Many people who see this post will have read The Leopard – I read it for the first time in 1982 and have gone back to it several times in the past 30+ years.  For me it is one of the few novels that is truly unforgettable.

Set in Sicily in 1860 during the Risorgimento, it was rejected twice and was only published a year after the author’s death in 1957.  The protagonist is Prince Fabrizio Salina, an old-school Sicilian aristocrat.

Garibaldi and his volunteer army have landed in Sicily to start a revolution in the south, to widen the movement for Italian unification, and to march on Rome. The Leopard relates the struggle of the Sicilian aristocracy to survive in the face of societal change.  As Fabrizio says:  “Change everything just a little so as to keep everything exactly the same.”
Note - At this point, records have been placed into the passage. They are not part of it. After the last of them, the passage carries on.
/-- Offsets of BAR0 from the response areas on take no write (R14, R470). -/
theorem bar0Write_readOnly {o : Nat} (ho : 0x20000 ≤ o) : bar0Write o v s = s := by
  rw [bar0Write, if_neg (by omega), if_neg (by omega), if_neg (by omega)]

theorem exec_mailboxRing (hm : m < 16) (hp : s.sys.porst = false) : exec (.mailboxRing m v) s = .next (mailboxRing m v s) :=
  onUnit_high hm hp _

/-- REQUEST_AREA_WRITE of an aligned word of the area. -/
theorem exec_requestAreaWrite {o : Nat} (hm : m < 16) (hp : s.sys.porst = false) (ha : o % 4 = 0) (ho : o < 4096) :
    exec (.requestAreaWrite m o v) s = .next (requestWrite m o v s) := by
  change execRequestAreaWrite m o v s = _
  rw [execRequestAreaWrite, if_pos ⟨ha, ho⟩, onUnit_high hm hp]

end

/-! ### The answer (R485, R493, R494) -/

/-- The end of a transaction: response, BUSY and DONE in one step, and the vector unless NO_IRQ keeps it back. -/
theorem finishMbox_eq (m flags : Nat) (rsp : Bytes) (s : State) :
    finishMbox m flags rsp s =
      (let t := s.updMbox m (fun b => { b with rsp := rsp ++ b.rsp.drop rsp.length, busy := false, done := true })
       if flags / 2 % 2 = 1 then t else sendVector m t) := by
  simp [finishMbox, bit_one, overlay]

theorem dmaWrite_nil (addr : Nat) (s : State) : dmaWrite addr [] s = s := if_pos rfl

theorem dmaWrite_of_ne_nil {data : Bytes} (h : data ≠ []) (addr : Nat) (s : State) : dmaWrite addr data s = s.emit (.dma addr data) :=
  if_neg h

section
variable {r : Req} {m : Nat} (ho : r.origin = .mailbox m) (op st d0 d1 : Nat) (p : Reply) {s : State}
include ho

/-- Without INDIRECT the response area takes the header and the payload. -/
theorem answer_direct (hf : r.indirect = false) (hd : (s.mbox m).discard ≠ some r.tag) :
    answer op r st d0 d1 p s =
      finishMbox m r.flags (rspHeader op r.tag st p.pay.length d0 d1 ++ p.pay) (dmaWrite p.addr p.data s) := by
  simp [answer, ho, hf, hd]

/-- Under INDIRECT the buffers of the request return, the payload goes to RSP_ADDR, and the response area takes the header. -/
theorem answer_indirect (hf : r.indirect = true) (hd : ((unstage m s).mbox m).discard ≠ some r.tag) :
    answer op r st d0 d1 p s =
      finishMbox m r.flags (rspHeader op r.tag st p.pay.length d0 d1)
        (dmaWrite (r.ind.getD {}).rspAddr p.pay (dmaWrite p.addr p.data (unstage m s))) := by
  simp [answer, ho, hf, hd]

/-- The answer of a command that ran when the function was reset is dropped, once. -/
theorem answer_discarded (hf : r.indirect = false) (hd : (s.mbox m).discard = some r.tag) :
    answer op r st d0 d1 p s = s.updMbox m (fun b => { b with discard := none }) := by
  simp [answer, ho, hf, hd]

end

/-- Settles O49: the doorbell and the areas by the laws of their registers, the response by those of `answer` and `finishMbox`. -/
theorem mailboxTransactionSteps : Obligations.MailboxTransactionSteps := by
  unfold Obligations.MailboxTransactionSteps
  refine ⟨?rejected, ?accepted, ?noRing, ?busyArea, ?freeArea, ?rspArea, finishMbox_eq, ?direct, ?indirect, ?discarded⟩
  case rejected =>
    intro m v s hm hp hv hb
    rw [exec_mailboxRing hm hp, mailboxRing_rejected hv hb]
  case accepted =>
    intro m v s hm hp hv hb he
    rw [exec_mailboxRing hm hp, mailboxRing_accepted hv hb he]
    rfl
  case noRing =>
    intro m v s hm hp hv
    rw [exec_mailboxRing hm hp, mailboxRing_of_even hv]
  case busyArea =>
    intro m o v s hm hp ha ho hb
    rw [exec_requestAreaWrite hm hp ha ho, requestWrite_rejected hb]
  case freeArea =>
    intro m o v s hm hp ha ho hb
    rw [exec_requestAreaWrite hm hp ha ho, requestWrite_accepted hb]
  case rspArea =>
    intro o v s hp ha ho _
    change execRegisterWrite .bar0 o 4 v s = _
    rw [execRegisterWrite, registerWrite, if_pos ⟨rfl, ha⟩, bar0Write_readOnly ho, live_high hp]
  case direct =>
    intro op r m st d0 d1 pay s ho hf hd
    rw [answer_direct ho op st d0 d1 _ (Req.direct_of_even hf) hd, dmaWrite_nil]
    rfl
  case indirect =>
    intro op r m st d0 d1 pay s ho hf hpay hd
    rw [answer_indirect ho op st d0 d1 _ (Req.indirect_of_odd hf) hd, dmaWrite_nil, dmaWrite_of_ne_nil hpay]
    rfl
  case discarded =>
    intro op r m st d0 d1 pay s ho hf hd
    exact answer_discarded ho op st d0 d1 _ (Req.direct_of_even hf) hd

end Sys2Proof.Machine

/-! SUPPORT. The order of refusals (R497) as laws of `runCmd`, `localRefusal` and `runLocal`: one law per step of the list, under the
hypothesis that the steps before it refuse nothing. -/

namespace Sys2Proof.Machine

/-! ### Step 1: the opcode -/

theorem runOp_unknown {op : Nat} (h : bilekCmd op = none) (r : Req) (s : State) : runOp op r s = refuseReq op r noCap s := by
  simp [runOp, h]

theorem runOp_known {op : Nat} {c : Cmd} (h : bilekCmd op = some c) (r : Req) (s : State) : runOp op r s = runCmd c r s := by
  simp [runOp, h]

/-! ### Steps 2 and 3: the header and TARGET -/

/-- What makes a header bad: reserved FLAGS or bytes, LENGTH over 4,080, and under INDIRECT another LENGTH than 24 or REQ_LEN over 65,535. -/
theorem headerBad_iff {r : Req} : headerBad r = true ↔
    3 < r.flags ∨ r.resv ≠ 0 ∨ 4080 < r.len ∨ (r.flags % 2 = 1 ∧ (r.len ≠ 24 ∨ 65535 < (r.ind.getD {}).reqLen)) := by
  simp [headerBad, Req.indirect_eq, or_assoc]

section
variable {c : Cmd} {r : Req} {s : State} (hrec : s.sys.recovery = false)
include hrec

theorem runCmd_of_headerBad (hh : headerBad r = true) : runCmd c r s = refuseReq c.op r badHeader s := by
  simp [runCmd, hrec, hh]

variable (hh : headerBad r = false)
include hh

/-- A device that cannot be reached; the manager counts the request for a worker that it has not admitted. -/
theorem runCmd_of_targetBad (ht : targetBad c.op r s = true) :
    runCmd c r s = refuseReq c.op r (unreachableT r.target) s ∨
      runCmd c r s = refuseReq c.op r (unreachableT r.target) (claspCount (wayTo s r.target) 5 s) := by
  simp only [runCmd, hrec, hh, ht, Bool.false_and, Bool.false_eq_true, if_false, if_true]
  split
  · exact .inr rfl
  · exact .inl rfl

variable (ht : targetBad c.op r s = false)
include ht

theorem runCmd_of_targetSelf (hs : targetSelf s r.target = true) : runCmd c r s = runLocal c r s := by
  simp [runCmd, hrec, hh, ht, hs]

variable (hs : targetSelf s r.target = false) (hbm : s.hi.busMaster = true)
include hs hbm

/-- A request for a worker that the chapter of the command lets pass. -/
theorem runCmd_of_passing (hp : firstOf (c.passing r.pay r.target s) = none) : runCmd c r s = tunnelOut c.op c.host r s := by
  simp [runCmd, hrec, hh, ht, hs, hbm, hp]

/-- A request for a worker that the chapter of the command has the manager refuse (R332, R354). -/
theorem runCmd_of_not_passing {e : Refuse} (hp : firstOf (c.passing r.pay r.target s) = some e) :
    runCmd c r s = refuseReq c.op r e s := by
  simp [runCmd, hrec, hh, ht, hs, hbm, hp]
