-- ==== Sys2Proof/Machine/Engine.lean ====
section
/-! DEFINITION. The engine's turn, and who moves next (60_exceptions.md R209). -/

namespace Sys2Proof.Machine

/-- The pending command executes (60_exceptions.md R202): the word held in CMD is decoded, and a word that is no
command is the fault ILLEGAL_CMD. -/
def runPending (s : State) : Host.Outcome State Fault Refusal :=
  match decode s.cmd with
  | some i => exec i s
  | none => .next (raiseCommand .illegalCmd s)

/-- The engine's turn: the pending command, if there is one. An idle engine holds its state (60_exceptions.md R215),
and while FAULTED = 1 it executes no command (R205). -/
def engineTurn (s : State) : Host.Outcome State Fault Refusal :=
  if s.busy && !s.faulted then runPending s else .next s

/-- Who moves next when the schedule does not say: the engine when a command is pending, else the host. A pending
command is thus eventually executed (70_reset_and_hazards.md R251). Log entry 2. -/
def defaultAgent (s : State) : Agent := if s.busy then .engine else .host

/-- One agent's turn. -/
def agentTurn (a : Agent) (s : State) : Host.Outcome State Fault Refusal :=
  match a with
  | .engine => engineTurn s
  | .host => hostTurn s

/-- One step of the run: the agent the schedule names, else the default one. -/
def nextTurn (s : State) : Host.Outcome State Fault Refusal :=
  match s.schedule with
  | [] => agentTurn (defaultAgent s) s
  | a :: rest => agentTurn a { s with schedule := rest }

/-- The command word `w` placed so that the very next step executes it: held in CMD and pending, as an accepted host
write to CMD leaves it (10_state.md R32), the engine next to move, and no fault in the way (a faulted engine executes
nothing, 60_exceptions.md R205). Log entry 3. -/
def placeCommand (w : Word) (s : State) : State :=
  { s with cmd := w, busy := true, faulted := false, fault := FaultInfo.clear, schedule := .engine :: s.schedule }

end Sys2Proof.Machine
end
Although this is not a plot-driven novel I don’t intend to give away the plot, as a courtesy to those who have not yet read it.  I would like to be able read it (Il Gattopardo) in its original Italian;  there have been minor criticisms of Archibald Colquhoun’s English translation but I am not in a position to find fault with it, and I find his choice of  language superb.

I want to repeat a particularly well chosen paragraph originally selected by Richard Horton in his 1997 review of The Leopard.  It deals with the courtship of Fabrizio’s nephew Tancredi and his lovely Angelica.  Observe its elegance and depth.

“Those were the best days in the life of Tancredi and Angelica, lives later to be so variegated, so erring, against the inevitable background of sorrows. But that they did not know then; and they were pursuing a future which they deemed more concrete than it turned out to be, made of nothing but smoke and wind. When they were old and uselessly wise their thoughts would go back to those days with insistent regret, they had been days when desire was always present because it was always overcome, when many beds had been offered and refused, when the sensual urge, because restrained, had for one second been sublimated in renunciation, that is into real love. Those days were the preparation for a marriage which, even erotically, was no success; a preparation which, however, was in a way sufficient to itself, exquisite and brief, like those melodies which outlive the forgotten works they belong to and hint in their delicate and veiled gaiety at themes which later in the finished work were to be developed without skill, and fail.”

David Mitchell (author of Cloud Atlas) noted in 2006:  “What makes The Leopard an immortal book is that it kisses perfection full on the mouth.  Its major theme – the workings of mortality – is explored with an intelligence and poignancy rarely equalled and never, to my knowledge, surpassed.”